Merry-go-round
The sun is hot, the air is cool, wild asters are blooming in the verge, the wheel of the year clicks from ‘summer’ to ‘fall’ and we go to the fair again, you and I. It’s not always the same fair – but all fairs are the same.
I take pictures of cattle, sheep, and piglets, and you eat a turkey leg. We watch 4-H kids lead their four-legged charges around in a ring. We look at the prize vegetables. We look at home improvement items and handmade crafts. We share a paper plate of fried dough with cinnamon and sugar. I make you look too long at chickens, ducks and geese. You make me look too long at tractors, antique farm machinery and men sawing logs.
This year, we watched a woman throw a double-headed axe at a target made from a circle of sawn wood a couple of feet thick. It spun in the air. Twice it bounced off the target, ugh; the third time it wedged deep into the wood, yes! That was something new.
A man from our town had a two-seat antique mechanized celery transplanter on display. “When farming first became mechanized, I guess farmers had to become mechanics too,” I realized, out loud.
Pulling
We watch cattle or large horses in pairs strain against their harnesses to pull a sledge piled with granite blocks. We watch men in faded ball caps tap, smack and sometimes whip the oxen on their noses, backs and rumps to get them to move the way they want.
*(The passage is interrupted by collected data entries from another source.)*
-- ==== Sys2Proof/Machine/Store.lean ====
section
/-! DEFINITION. Storing a written word by the access types of its fields, the lock conditions of RWL
fields, the store rules of field descriptions, and wide values (R14 to R17). -/

namespace Sys2Proof.Machine

/-! ### Locks -/

/-- A ring's RWL fields open only while EN = 0 and IDLE = 1 (R236). -/
def State.ringLocked (s : State) (r : Nat) : Bool := s.flag (F.ringCtlEn r) || !s.flag (F.ringStsIdle r)

/-- The ring whose register block holds Spine offset `a`. -/
def spineRing (a : Nat) : Nat := 2304 + (a - 0x1000) / 0x40

/-- The RWL fields of the Spine word at `a` are locked. -/
def State.spineLocked (s : State) (a : Nat) : Bool :=
  bif Nat.blt a 0x10000 then s.ringLocked (spineRing a)
  else bif Nat.blt a 0x30100 then s.flag F.invCtlEn
  else bif Nat.blt a 0x30300 then s.flag F.invPtpCtlPtpEn
  else bif Nat.blt a 0x40000 then s.flag (F.tpulseCtlEn ((a - 0x30300) / 32))
  else bif Nat.blt a 0x50000 then s.flag F.anlCtlEn
  else bif Nat.blt a 0x80000 then s.flag F.mtxCtlSeqRun
  else bif Nat.blt a 0xA0000 then s.flag (F.sealCtlEn ((a - 0x90000) / 256))
  else bif Nat.blt a 0x100000 then s.flag (F.cbsCtlEn ((a - 0xB1000) / 0x1000))
  else bif Nat.blt a 0x140000 then s.flag F.fabCtlEn else s.flag F.scbCtlEn

/-- The RWL fields of a word of quadrant `q` at window offset `o` are locked. -/
def State.windowLocked (s : State) (q o : Nat) : Bool :=
  bif Nat.blt o 0x24000 then s.flag (F.macCtlEn (36 * q + o / 0x1000))
  else bif Nat.blt o 0x100000 then s.flag (F.clsCtlEn q)
  else bif Nat.blt o 0x1C0000 then
    let k := (o - 0x181000) / 0x100
    s.flag (F.macCtlEn (36 * q + 2 * k)) || s.flag (F.macCtlEn (36 * q + 2 * k + 1))
  else s.ringLocked (576 * q + (o - 0x1C1000) / 0x40)

/-- The RWL fields of the word at `a` are locked. -/
def State.locked (s : State) (a : Nat) : Bool :=
  bif Nat.blt a 0x1000000 then s.spineLocked a else s.windowLocked (quadOf a) (windowOff a)

/-! ### Store rules -/

/-- One store rule of a field description. -/
def applyAdj (n : Nat) : Adj → Nat
  | .clamp lo w l m => withBits n lo w (clampNat l m (bitsOf n lo w))
  | .sclamp lo w l m => withBits n lo w (encodeSigned (clampInt l m (signedOf (bitsOf n lo w) w)) w)
  | .remap lo w v t => bif bitsOf n lo w == v then withBits n lo w t else n
  | .above lo w m => bif Nat.blt m (bitsOf n lo w) then withBits n lo w 0 else n
  | .keep lo w mask => withBits n lo w (bitsOf n lo w &&& mask)

/-- PHY and FEC as they are stored (R106). -/
def pcsStore (n : Nat) : Nat :=
  let phy := bif Nat.ble (bitsOf n 0 3) 4 then bitsOf n 0 3 else 0
  let fec := match phy, bitsOf n 3 2 with
    | 3, 1 => 1
    | 4, 1 => 1
    | 4, 2 => 2
    | _, _ => 0
  withBits (withBits n 0 3 phy) 3 2 fec

/-- Store rules that tie fields of one word together; `old` is the word before the write. -/
def fixWord (a old n : Nat) : Nat :=
  bif a == Reg.hscSlkCtl then
    bif Nat.blt (bitsOf n 16 8) (bitsOf n 8 8 + 10) then withBits n 16 8 (bitsOf n 8 8 + 10) else n
  else bif a == Reg.hscVid then
    withBits (withBits (withBits n 8 6 (Nat.min 40 (bitsOf n 8 6))) 16 6 (Nat.min 40 (bitsOf n 16 6)))
      24 6 (Nat.min 40 (bitsOf n 24 6))
  else bif a == Reg.anlCfg then
    bif Nat.ble (bitsOf n 3 3) (bitsOf n 0 3) then withBits n 0 6 (bitsOf old 0 6) else n
  else bif a == Reg.invPtpIntv then
    [(0, -7, 1), (8, -3, 4), (16, -7, 5), (24, -7, 5)].foldl (fun m (x : Nat × Int × Int) =>
      withBits m x.1 8 (encodeSigned (clampInt x.2.1 x.2.2 (signedOf (bitsOf m x.1 8) 8)) 8)) n
  else bif Nat.ble 0x30300 a && Nat.blt a 0x30380 && a % 32 == 12 then Nat.max 20 n
  else bif Nat.ble 0x1000000 a && Nat.blt (windowOff a) 0x24000 && a % 0x1000 == 0x40 then pcsStore n
  else n

/-- The word that a write of `v` leaves at `a`: RW and open RWL fields take the written value under
their store rules, written ones clear W1C bits, and everything else stays (R14). Fields that trigger an
action are the business of the register's own operation. -/
def storedWord (r : RegRow) (locked : Bool) (a old v : Nat) : Nat :=
  let w := bif locked then r.rw else r.rw ||| r.rwl
  let n := r.adj.foldl applyAdj ((old &&& (0xFFFFFFFF ^^^ w)) ||| (v &&& w))
  fixWord a old n &&& (0xFFFFFFFF ^^^ (v &&& r.w1c))

/-- A register write that has no further effect. -/
def State.store (s : State) (a v : Nat) : State :=
  match regRow a with
  | some r => s.wr a (storedWord r (s.locked a) a (s.rd a) v)
  | none => s

/-! ### Wide values (R17) -/

/-- Wide values: first lowest word, array strides and counts, upper words. Counters of two words and
the groups whose description captures or submits. -/
def wideSpine : List (Nat × List (Nat × Nat) × Nat) :=
  [ (0x10018, [], 1), (0x20010, [], 1), (0x20018, [], 1), (0x20020, [], 3), (0x30010, [], 2), (0x30020, [], 2)
  , (0x30030, [], 1), (0x30120, [], 2), (0x30200, [(32, 4)], 3), (0x30300, [(32, 4)], 2), (0x40404, [(64, 4)], 1)
  , (0x60020, [], 2), (0x70040, [], 1), (0x100010, [], 7), (Reg.scbPendBase0, [], 2), (0x180020, [], 2) ]

/-- The wide values of a quadrant window by window offset. -/
def wideWindow : List (Nat × List (Nat × Nat) × Nat) :=
  [ (0x200, [(0x1000, 36), (8, 59)], 1), (Reg.clsCnt 0 0 - 0x1000000, [(0x100, 36), (8, 11)], 1)
  , (Reg.gateCnt 0 0 - 0x1000000, [(0x80, 36), (8, 8)], 1), (0x181040, [(0x100, 18), (8, 19)], 1)
  , (Reg.grfIdent2 0 - 0x1000000, [], 1) ]

/-- How many upper words follow the lowest word at `a` in a list; 0 where `a` is no lowest word. -/
def wideCount : List (Nat × List (Nat × Nat) × Nat) → Nat → Nat
  | [], _ => 0
  | x :: r, a => bif Nat.ble x.1 a && dimsHit x.2.1 (a - x.1) then x.2.2 else wideCount r a

/-- The number of upper words of the wide value whose lowest word is at `a`. -/
def wideUpper (a : Nat) : Nat :=
  bif Nat.blt a 0x1000000 then wideCount wideSpine a else wideCount wideWindow (windowOff a)

/-- The lowest word of the wide value that `a` is an upper word of. -/
def wideLow (a : Nat) : Option Nat :=
  (List.range 8).find? (fun k => k != 0 && Nat.ble (4 * k) a && Nat.ble k (wideUpper (a - 4 * k)))
    |>.map (fun k => a - 4 * k)

/-- Number of a requester in the shadow and staging tables. -/
def reqNum : Requester → Nat
  | .hostA => 0
  | .hostB => 1
  | .servicePort => 2
  | .sequencer => 3
  | .bulkMover => 4

/-- Key of a requester's shadow or staging word. -/
def reqKey (q : Requester) (a : Nat) : Nat := reqNum q * 0x4000000 + a

/-- The requester's shadow of the word at `a`; 0 while nothing has been captured. -/
def State.shadowOf (s : State) (q : Requester) (a : Nat) : Nat := Table.get 0 (reqKey q a) s.shadow

/-- Store a shadow word. -/
def State.setShadow (s : State) (q : Requester) (a n : Nat) : State :=
  { s with shadow := Table.put 0 n (reqKey q a) s.shadow }

/-- The staged word plus one; 0 while nothing is staged. -/
def State.stagedOf (s : State) (q : Requester) (a : Nat) : Nat := Table.get 0 (reqKey q a) s.staged

/-- Stage a word (`some`), or empty the staging word. -/
def State.stage (s : State) (q : Requester) (a : Nat) (v : Option Nat) : State :=
  { s with staged := Table.put 0 (match v with | some n => n + 1 | none => 0) (reqKey q a) s.staged }

/-- The addresses of the upper words of the wide value at `a`. -/
def upperWords (a : Nat) : List Nat := (List.range (wideUpper a)).map (fun k => a + 4 * (k + 1))

/-- The value that a write-only upper word holds. -/
def State.woWord (s : State) (a : Nat) : Nat := Table.get 0 a s.wo

/-- Apply one upper word: a stored register takes it by its access types, a write-only one holds it. -/
def State.applyUpper (s : State) (a v : Nat) : State :=
  bif implOf a == 0 then { s with wo := Table.put 0 v a s.wo } else s.store a v

/-- Apply a requester's staged upper words and empty its staging words. -/
def State.applyStaged (s : State) (q : Requester) (a : Nat) : State :=
  eachOf (upperWords a) (fun u t =>
    bif t.stagedOf q u == 0 then t else (t.applyUpper u (t.stagedOf q u - 1)).stage q u none) s

/-- The bits of the word at `a` that act at once in an upper word: W1C and W1S fields. -/
def actsAtOnce (a : Nat) : Nat :=
  match regRow a with
  | some r => r.w1c ||| r.w1s
  | none => 0

/-- Drop every table entry of one requester. -/
def dropReq (k : Nat) : Table Nat → Table Nat
  | [] => []
  | x :: r => bif x.1 / 0x4000000 == k then dropReq k r else x :: dropReq k r

/-- A reset of a requester clears its shadow and staging words (R17). -/
def State.resetRequester (s : State) (q : Requester) : State :=
  { s with
    shadow := dropReq (reqNum q) s.shadow
    staged := dropReq (reqNum q) s.staged }

/-! ### Resets of masters (R403) -/

/-- The requester that a matrix master is (R17). -/
def requesterOf : Nat → Option Requester
  | 0 => some .hostA
  | 1 => some .hostB
  | 2 => some .servicePort
  | 7 => some .bulkMover
  | 8 => some .sequencer
  | _ => none

/-- What a reset takes from master `m`: its requests held back, and its shadow and staging words. -/
def State.clearMaster (s : State) (m : Nat) : State :=
  let t := { s with parked := s.parked.filter (fun x => x.1 != m) }
  match requesterOf m with
  | some q => (t.resetRequester q).when (m == 2) (fun u => { u with svc := [] })
  | none => t

/-- The data and the responses of what master `m` has outstanding are thrown away (R403): a ring engine reads anew, and
the channels of the Bulk Mover end without status, which the manual does not state: DESIGN CHOICE, log entry 102. -/
def State.discardOf (s : State) (m : Nat) : State :=
  bif m == 7 then { forUpTo 8 (fun n t => t.fset (F.bmvCtlGoBusy n) false) s with movers := [] }
  else { s with rings := s.rings.map (fun x => bif ringMaster x.1 == m then (x.1, dropReads x.2) else x) }

/-- A master is reset (R403): its port drains; `cut` says that a burst of it was in progress. -/
def State.masterReset (s : State) (m : Nat) (cut : Bool) : State :=
  (((s.fset (F.mtxOutRst m) true).when cut (·.cnt (Reg.mtxCnt 1))).clearMaster m).discardOf m

/-- The block, quadrant or link of master `m` goes (R403): its port drains while transactions of it are outstanding. Whether
a write burst of it is being delivered then is not stated: it is free. -/
def State.masterDown (s : State) (m : Nat) : State :=
  bif s.fget (F.mtxOutRd m) == 0 && s.fget (F.mtxOutWr m) == 0 then s.clearMaster m
  else s.useFree.masterReset m (s.freeChoice && s.fget (F.mtxOutWr m) != 0)

end Sys2Proof.Machine
end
It seems hard for the oxen to understand what they’re supposed to do, and hard for the men to get them to do it. The beasts are yoked together but they don’t always pull in the same direction at the same time. The men flail with sticks. The oxen lurch – hopefully forward, hopefully at the same time.
“This is a living, annual, advertisement for how great it is to have tractors and trucks now,” I say. You stop eating the turkey leg and nod yes.
The horses seem to understand pulling, and humans, a little better.
Draft horse at the fair
You like to be able to put a key in something metal and mechanical and make it go. I like things that are alive. Both require care and tending, in different ways.
We have raised two daughters, flown airplanes, written stories, owned cars, trucks, a tractor, a boat, houses, dogs, cats, fish. Now we have 7 chickens and they have just started laying eggs. We have planted trees that are now 5 or 10 times taller than we are. We have planted and picked every kind of garden vegetable and berry fruit that would grow here and that we wanted to eat.
Once a year we travel two-score miles or so to visit and celebrate effort and abundance. And then we go home to our own work.